CAFÉ DA MANHÃ ©
Cármen Rocha
 
 

O inverno estava chegando para aquela bela mulher...

O toque do sino do Mosteiro de S.Bento ecoou na praça e aos poucos penetrou no quarto desarrumado e cinzento, como ela mesma. Mexeu-se na cama. A fumaça, as cortinas semi-fechadas, o néon apagado, o abafamento, o suor, o cheiro do seu homem. Espreguiçou tristeza.

Uma réstia de sol revelava, ao seu lado, o amassado dos lençóis vazios do corpo dele. Fora buscar o café da manhã. As margaridas cor-de-carne como era de seu gosto, pendiam murchas do vaso em frente a Santo Antônio, a quem fizera seu último pedido pelo amor que estava se esfacelando. Os chinelos perdidos, cada um em seu canto. O cinzeiro trazia ainda os cigarros que embalaram aquela noite quente.

Desarrumação. Roupas por todos os lugares, que na pressa se amontoaram ou se espalharam. Copos de cerveja vazios. Não se importava, p'ra quê? Sentia no arrepio da pele a sua ausência, pressentida em seus afagos automáticos. Aquele encontro, a paixão, e aos poucos os pequenos nãos. Sua vida estava minguando para o nada. Ele iria seguir caminhos outros, seu bafo frio revelara.

O retrato... os dois enlaçados pela cintura, sorriso nos lábios. Olhos serenos. Era ainda o tempo da inocência. Ao longe, na foto, pássaros voavam para destino certo. E o meu, balbuciou? Seus lábios tremeram desgraça. Vinda muito antes, cedo demais. Tinha certeza. Entrou. Banheiro apertado e escuro. Passou água embaixo dos braços e se banhou. Passou o batom, arredondando a boca carnuda, e os lábios se fecharam com sensualidade e solaparam o ar, ploc. Colocou automaticamente a colônia barata. O perfume se espalhou, ameaçando esconder o cheiro de cera, suor misturado ao café da véspera.

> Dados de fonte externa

-- ==== Sys2Proof/Laws/PerInstr.lean ====
section
/-! SUPPORT. Statements made per instruction. Family `OpcodeField`: the word of a command has the opcode of its row and
zero in every field its row does not use (30_encoding.md R81, R82). -/

namespace Sys2Proof.Laws

/-- The opcode of a command's row (R82). -/
def opcodeOf : Instr → BitVec 4
  | .rdconv _ _ => 0x1#4
  | .wrconv _ _ _ => 0x2#4
  | .rdanalog _ => 0x3#4
  | .wrcv _ _ => 0x4#4
  | .encpoll => 0x5#4
  | .btnpoll => 0x6#4

/-- Whether a command's row uses the fields `SEL`, `CH`, `VAL` (R82). -/
def usesFields : Instr → Bool × Bool × Bool
  | .rdconv _ _ => (true, true, false)
  | .wrconv _ _ _ => (true, true, true)
  | .rdanalog _ => (false, true, false)
  | .wrcv _ _ => (false, true, true)
  | .encpoll => (false, false, false)
  | .btnpoll => (false, false, false)

/-- The fields of a command's word that its row fixes. -/
def OpcodeField.Statement (i : Instr) : Prop :=
  opField (encode i) = opcodeOf i ∧ rsvField (encode i) = 0#2 ∧
    ((usesFields i).1 = false → selField (encode i) = 0#2) ∧
    ((usesFields i).2.1 = false → chField (encode i) = 0#8) ∧
    ((usesFields i).2.2 = false → valField (encode i) = 0#16)

theorem OpcodeField.rdconv (sel : SelectLine) (ch : Nat) : OpcodeField.Statement (.rdconv sel ch) := by
  simp [OpcodeField.Statement, encode, opcodeOf, usesFields]

theorem OpcodeField.wrconv (sel : SelectLine) (ch val : Nat) : OpcodeField.Statement (.wrconv sel ch val) := by
  simp [OpcodeField.Statement, encode, opcodeOf, usesFields]

theorem OpcodeField.rdanalog (ch : Nat) : OpcodeField.Statement (.rdanalog ch) := by
  simp [OpcodeField.Statement, encode, opcodeOf, usesFields]

theorem OpcodeField.wrcv (ch val : Nat) : OpcodeField.Statement (.wrcv ch val) := by
  simp [OpcodeField.Statement, encode, opcodeOf, usesFields]

theorem OpcodeField.encpoll : OpcodeField.Statement .encpoll := by
  simp [OpcodeField.Statement, encode, opcodeOf, usesFields]

theorem OpcodeField.btnpoll : OpcodeField.Statement .btnpoll := by
  simp [OpcodeField.Statement, encode, opcodeOf, usesFields]

end Sys2Proof.Laws
end

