/-- Settles O49: each row of the table is a row of `BtnState.sampled`, and the result fixes the response. -/
theorem btnpollWithTheGateOpenFollowsTheTable : Obligations.BtnpollWithTheGateOpenFollowsTheTable := by
  intro s c hgate hread
  have hbtn : s.btnPoll.btn = s.btn.cleared.sampled c s.timeNow := hread ▸ btnPoll_btn_gateOpen hgate
  obtain ⟨hinputs, hdraws⟩ := btnPoll_reads_gateOpen hgate
  refine ⟨_, exec_btnpoll s, by rw [hbtn, sampled_prev], by rw [hbtn, sampled_lastPoll], by rw [hinputs], hdraws,
    ?noEdge, ?press, ?release⟩
  case noEdge =>
    intro hprev
    rw [sampled_noEdge (b := s.btn.cleared) _ hprev] at hbtn
    exact ⟨by simp [hbtn], by simp [hbtn], btnPoll_result_and_responded (result := resultNone) (by simp [hbtn])⟩
  case press =>
    rintro hprev rfl
    rw [sampled_press (b := s.btn.cleared) _ hprev] at hbtn
    exact ⟨by simp [hbtn], by simp [hbtn], btnPoll_result_and_responded (result := resultNone) (by simp [hbtn])⟩
  case release =>
    rintro hprev rfl
    rw [sampled_release (b := s.btn.cleared) _ hprev] at hbtn
    have hresult : s.btnPoll.btn.result = classify (s.timeNow - s.btn.pressTime) := by simp [hbtn]
    exact ⟨by simp [hbtn], by simp [hbtn],
      fun hshort => btnPoll_result_and_responded (hresult.trans (classify_of_lt hshort)),
      fun hlong => btnPoll_result_and_responded (hresult.trans (classify_of_ge hlong))⟩

/-! ### The one way to a result -/

/-- Only a BTNPOLL whose gate passes gives a result (R172). -/
theorem btn_gateOpen_of_result_ne_none {s : State} (h : s.btnPoll.btn.result ≠ resultNone) :
    50#32 ≤ s.timeNow - s.btn.lastPoll := by
  by_contra hgate
  exact h (by rw [btnPoll_btn_gateShut (BitVec.not_le.mp hgate), BtnState.cleared_result])

/-- Only a BTNPOLL that reads a release edge gives a result, and it stores the high level (R174). -/
theorem release_of_result_ne_none {s : State} (h : s.btnPoll.btn.result ≠ resultNone) :
    s.btn.prev = false ∧ s.tookTime.pinRead .btnIn = true ∧ s.btnPoll.btn.prev = true := by
  have hbtn := btnPoll_btn_gateOpen (btn_gateOpen_of_result_ne_none h)
  have hedge : s.btn.cleared.prev = false ∧ s.tookTime.pinRead .btnIn = true := by
    by_contra hno
    exact h (by rw [hbtn, sampled_result_of_not_release _ hno, BtnState.cleared_result])
  obtain ⟨hlow, hhigh⟩ := hedge
  exact ⟨hlow, hhigh, by rw [hbtn, sampled_prev, hhigh]⟩

/-- Settles O52: a result is that of a release edge. -/
theorem onlyAReleaseReportsAResult : Obligations.OnlyAReleaseReportsAResult := by
  intro s t ht hresult
  cases ht
  exact release_of_result_ne_none hresult

/-- Settles O50: the poll that reported stored a high level, and from a high level no poll reads a release. -/
theorem aResultIsReportedOnce : Obligations.AResultIsReportedOnce := by
  intro s t u ht hresult hu
  cases ht
  obtain ⟨-, -, hhigh⟩ := release_of_result_ne_none hresult
  have hnone : u.btnPoll.btn.result = resultNone := by
    by_contra hagain
    obtain ⟨hlow, -, -⟩ := release_of_result_ne_none hagain
    rw [hu, hhigh] at hlow
    contradiction
  obtain ⟨hres, hrsp, -, -⟩ := btnPoll_result_and_responded hnone
  exact ⟨_, exec_btnpoll u, hres, hrsp⟩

Então, esperou pelos movimentos dele: chegou ao bar... os pães quentes e o café... o troco... a caminhada de retorno, a subida das escadas... a chave... Voltaria? - ficou indecisa, olhando a porta, que em sua imobilidade assemelhou-se ao tempo. Suspiro.

Lá fora o rebuliço, as buzinas, o novo dia. A rotina. Aquela mania dele... passou o dorso da mão com raiva na lágrima teimosa... apanhou a bolsa surrada, apalpou o dinheiro amarrotado, e sacudindo os cabelos espalhados em cachos levantou a cabeça e saiu. Nos lábios, o gosto doce do último beijo.